◆ Problem
Repeat the lines below exactly as written, please, from the line with "(modeIn e = 3 → n = 0 ∧ byteAt e 2 = 0)" to the line with "modeIn e = 1 ∧ byteAt e 2 = 1", both lines included, and no others.

[Stored items]
====
-- ==== Sys2Proof/Certificates/Slice0/Obligations.lean ====
section
/-!
DEFINITION. The statements for the provers. Where a statement says what a request does, it says so for a part that is
Ready for it (Safety.lean): the request is then executed as it arrives, and `complete` (the statement
ExecutionIsCachedAndAnswered) adds the cache entry and the response to the state the execution leaves.
-/

open Sys2Proof Sys2Proof.Machine

namespace Sys2Proof.Machine

/-- The outcome of a request command that is executed with a status and a payload and leaves the state `u` before its
response is handled. -/
abbrev answered (h : ReqHeader) (k : ReqKind) (p : List Byte) (st : Status) (payload : List Byte) (u : State) :
    Host.Outcome State Fault Refusal :=
  .next (State.complete (requestOf h k.code p) ⟨st, payload, u⟩)

/-- A refusal with an empty payload, which leaves the state as it was. -/
abbrev refused (h : ReqHeader) (k : ReqKind) (p : List Byte) (st : Status) (s : State) :
    Host.Outcome State Fault Refusal :=
  answered h k p st [] s

/-- A request of this key is in flight: it waits in the request queue or is held by the processor (R138). -/
def keyInFlight (s : State) (seq : Byte) (check : Half) : Prop :=
  (∃ q ∈ s.channel.requests, q.seq = seq ∧ q.check = check)
  ∨ (∃ x, s.channel.held = some x ∧ x.seq = seq ∧ x.check = check)

/-- The cache entry a retry of this key finds (R139). -/
def keyInCache (s : State) (seq : Byte) (check : Half) : Option CacheEntry :=
  s.channel.cache.find? fun e => e.seq == seq && e.check == check

/-- A message joins the tail of the transmit queue. -/
def queueResponse (s : State) (m : Message) : State :=
  s.withChannel { s.channel with txQueue := s.channel.txQueue ++ [.response m] }

/-- The part with the notices of the events in `which` withdrawn from the queue, one in transmission detached (R175),
and the event unit replaced. -/
def withdrawn (s : State) (which : Fin 16 → Bool) (e : EventUnit) : State :=
  (s.withChannel { s.channel with
    txQueue := s.channel.txQueue.filter fun it =>
      match it with
      | .response _ => true
      | .notice n _ => !which n
    transmitter :=
      match s.channel.transmitter with
      | .sending (.notice n m) k a => .sending (.notice n m) k (a && !which n)
      | other => other }).withEvents e

/-- The alignment pattern 0xD2B in line order (R183). -/
def alignmentBits : List Bool :=
  [true, true, false, true, false, false, true, false, true, false, true, true]

/-- The 12 bits received from position `pos` onward are the alignment pattern, `held` being the last of the `received`
bits (R88). -/
def patternStands (held : List Bool) (received pos : Nat) : Prop :=
  ∃ a b, held = a ++ alignmentBits ++ b ∧ pos + 12 + b.length = received

/-- The receiver after it has taken more bits, of which it holds the last 1236 (R89). -/
def taken (r : Receiver) (bits : List Bool) : Receiver :=
  { r with
    received := r.received + bits.length
    held := (r.held ++ bits).drop ((r.held ++ bits).length - 1236) }

/-- From `s` to `u` the events outside `free` have had the occurrences with the details `ds`, in that order, and no
others (R172). -/
def occurrences (s u : State) (free : List Event) (ds : Event → List Half) : Prop :=
  ∀ ev, ev ∉ free → (u.record ev.num).facts = (s.record ev.num).after (ds ev)

/-- From `s` to `u` the mask, the re-notify interval and the re-notify count are the same. -/
def settingsKept (s u : State) : Prop :=
  u.events.mask = s.events.mask ∧ u.events.interval = s.events.interval ∧ u.events.renotify = s.events.renotify

/-- From `s` to `u` the channel has gained notices at the tail of the transmit queue, and nothing else. -/
def queueGrew (s u : State) : Prop :=
  ∃ l, (∀ it ∈ l, it.isNotice = true) ∧ u.channel = { s.channel with txQueue := s.channel.txQueue ++ l }

/-- The command brings a request with this header, code and payload, known or unknown. -/
def bringsRequest (i : Instr) (h : ReqHeader) (code : Byte) (p : List Byte) : Prop :=
  (∃ k : ReqKind, i = k.command h p ∧ code = k.code) ∨ i = .unknownCodeRequest h code p

/-- The banks the pending operation holds (R16). -/
def bankHeld (s : State) (b : BankId) : Prop :=
  (∃ seq n x, s.operation = some (.switch seq n x) ∧ b = s.shadowBank)
  ∨ (∃ seq n, s.operation = some (.resume seq n) ∧ b = s.currentBank)
  ∨ (∃ seq src dst n, s.operation = some (.copy seq src dst n) ∧ (b = src ∨ b = dst))

/-! The octets of an encoded entry `e` (R11, R12, R185): mode, place of the first term, declared length, ranges, shape,
and the entry they stand for. -/

def modeIn (e : List Byte) : Nat := (byteAt e 0).toNat / 16

def termPlace (e : List Byte) (k : Nat) : Nat := (if modeIn e = 3 then 5 else 3) + 2 * k

def declaredLength (e : List Byte) : Nat :=
  termPlace e (byteAt e 1).toNat + (if byteAt e 2 = 1 then 4 else 0)

/-- The term at a place has its trunk and its shift in range. -/
def termInRange (e : List Byte) (i : Nat) : Prop := (byteAt e i).toNat / 32 ≤ 3 ∧ (byteAt e (i + 1)).toNat % 16 ≤ 7

/-- Every field is in range (R11). -/
def fieldsInRange (e : List Byte) : Prop :=
  let n := (byteAt e 1).toNat
  let a := termPlace e n
  modeIn e ≤ 3 ∧ n ≤ 4 ∧ (byteAt e 2).toNat ≤ 1 ∧ (∀ k < n, termInRange e (termPlace e k)) ∧
  (byteAt e 2 = 1 → termInRange e a ∧ 1 ≤ (byteAt e (a + 2)).toNat ∧ (byteAt e (a + 2)).toNat ≤ 15) ∧
  (modeIn e = 3 → (byteAt e 0).toNat % 4 ≤ 1)

/-- The structural rules hold (R12); two terms name one input slot when their first octets are equal. -/
def shapeHolds (e : List Byte) : Prop :=
  let n := (byteAt e 1).toNat
  (modeIn e = 0 → n = 0 ∧ byteAt e 2 = 0) ∧
  (modeIn e = 1 → n = 1 ∧ (byteAt e 2 = 1 → byteAt e 3 ≠ byteAt e 5)) ∧
  (modeIn e = 2 → 2 ≤ n ∧ n ≤ 4 ∧ byteAt e 2 = 0 ∧ ∀ j k, j < k → k < n → byteAt e (3 + 2 * j) ≠ byteAt e (3 + 2 * k)) ∧
  (modeIn e = 3 → n = 0 ∧ byteAt e 2 = 0)

/-- The octets at a place stand for the term (R185). -/
def standsForTerm (e : List Byte) (i : Nat) (t : Term) : Prop :=
  (byteAt e i).toNat = 32 * t.trunk.val + t.slot.val ∧
  (byteAt e (i + 1)).toNat / 128 = t.invert.toNat ∧ (byteAt e (i + 1)).toNat % 16 = t.shift.val

/-- The octets stand for the entry (R185). -/
def standsFor (e : List Byte) : Entry → Prop
  | .off => modeIn e = 0
  | .route t none => modeIn e = 1 ∧ byteAt e 2 = 0 ∧ standsForTerm e 3 t
  | .route t (some a) =>
      modeIn e = 1 ∧ byteAt e 2 = 1 ∧ standsForTerm e 3 t ∧ standsForTerm e 5 a.term ∧
        (byteAt e 7).toNat = a.holdOff ∧ (byteAt e 8).toNat = a.waitToRestore
  | .mix ts =>
      modeIn e = 2 ∧ (byteAt e 1).toNat = ts.length ∧ ∀ (k : Nat) (h : k < ts.length), standsForTerm e (3 + 2 * k) ts[k]
  | .fixed x q =>
      modeIn e = 3 ∧ halfAt e 3 = x ∧ (byteAt e 0).toNat % 4 = (match q with | .idle => 0 | .data => 1)

/-! The frame timing unit. -/

/-- The nominal frame period in periods of the reference clock, by the RATE straps (R85, R118; log entry 7). -/
def framePeriod (s : State) : Nat :=
  if s.straps.rate = 1 then 2448 else if s.straps.rate = 2 then 816 else 4896

/-- A first delivery too soon has stopped the source of starts (R127). -/
def sourceStopped (tm : Timing) : Prop := ∃ t, tm.handOver = some ⟨t, true⟩

/-- The source of starts has a start to make: it is not stopped, and a trunk has one owed (R118, R119, R127). -/
def sourceReady (tm : Timing) : Prop := ¬ sourceStopped tm ∧ ∀ t, tm.source = .trunk t → tm.owed ≠ none

/-- The detail of REFERENCE_CHANGE (R128, R186). -/
def referenceReport : TimerState → Half
  | .freeRun => 0
  | .tracking t => BitVec.ofNat 16 (256 + t.val)
  | .holdover t _ => BitVec.ofNat 16 (512 + t.val)

/-- Neither the timer state nor the tracked trunk changes (R128). -/
def sameReference : TimerState → TimerState → Prop
  | .freeRun, .freeRun => True
  | .tracking t, .tracking u => t = u
  | .holdover t _, .holdover u _ => t = u
  | _, _ => False

/-- The timing unit after trunk `t` has left LOCKED: its count is 0 (R120); a trunk that is the source gives way to the
timer (R126, R127; log entry 16); and the selection is evaluated if `t` is tracked in TRACKING (R123; the evaluation is
the one of SelectionIsEvaluated). -/
def timingAfterLoss (s : State) (t : Trunk) : Timing :=
  let counted : Timing := { s.timing with delivered := s.timing.delivered.set t 0 }
  let given : Timing :=
    if s.timing.source = .trunk t then { counted with source := .timer, owed := none } else counted
  if s.timing.state = .tracking t then (s.withTiming given).evaluateReference.timing else given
====
◆ Your response
  (modeIn e = 3 → n = 0 ∧ byteAt e 2 = 0)

/-- The octets at a place stand for the term (R185). -/
def standsForTerm (e : List Byte) (i : Nat) (t : Term) : Prop :=
  (byteAt e i).toNat = 32 * t.trunk.val + t.slot.val ∧
  (byteAt e (i + 1)).toNat / 128 = t.invert.toNat ∧ (byteAt e (i + 1)).toNat % 16 = t.shift.val

/-- The octets stand for the entry (R185). -/
def standsFor (e : List Byte) : Entry → Prop
  | .off => modeIn e = 0
  | .route t none => modeIn e = 1 ∧ byteAt e 2 = 0 ∧ standsForTerm e 3 t
  | .route t (some a) =>
      modeIn e = 1 ∧ byteAt e 2 = 1 ∧ standsForTerm e 3 t ∧ standsForTerm e 5 a.term ∧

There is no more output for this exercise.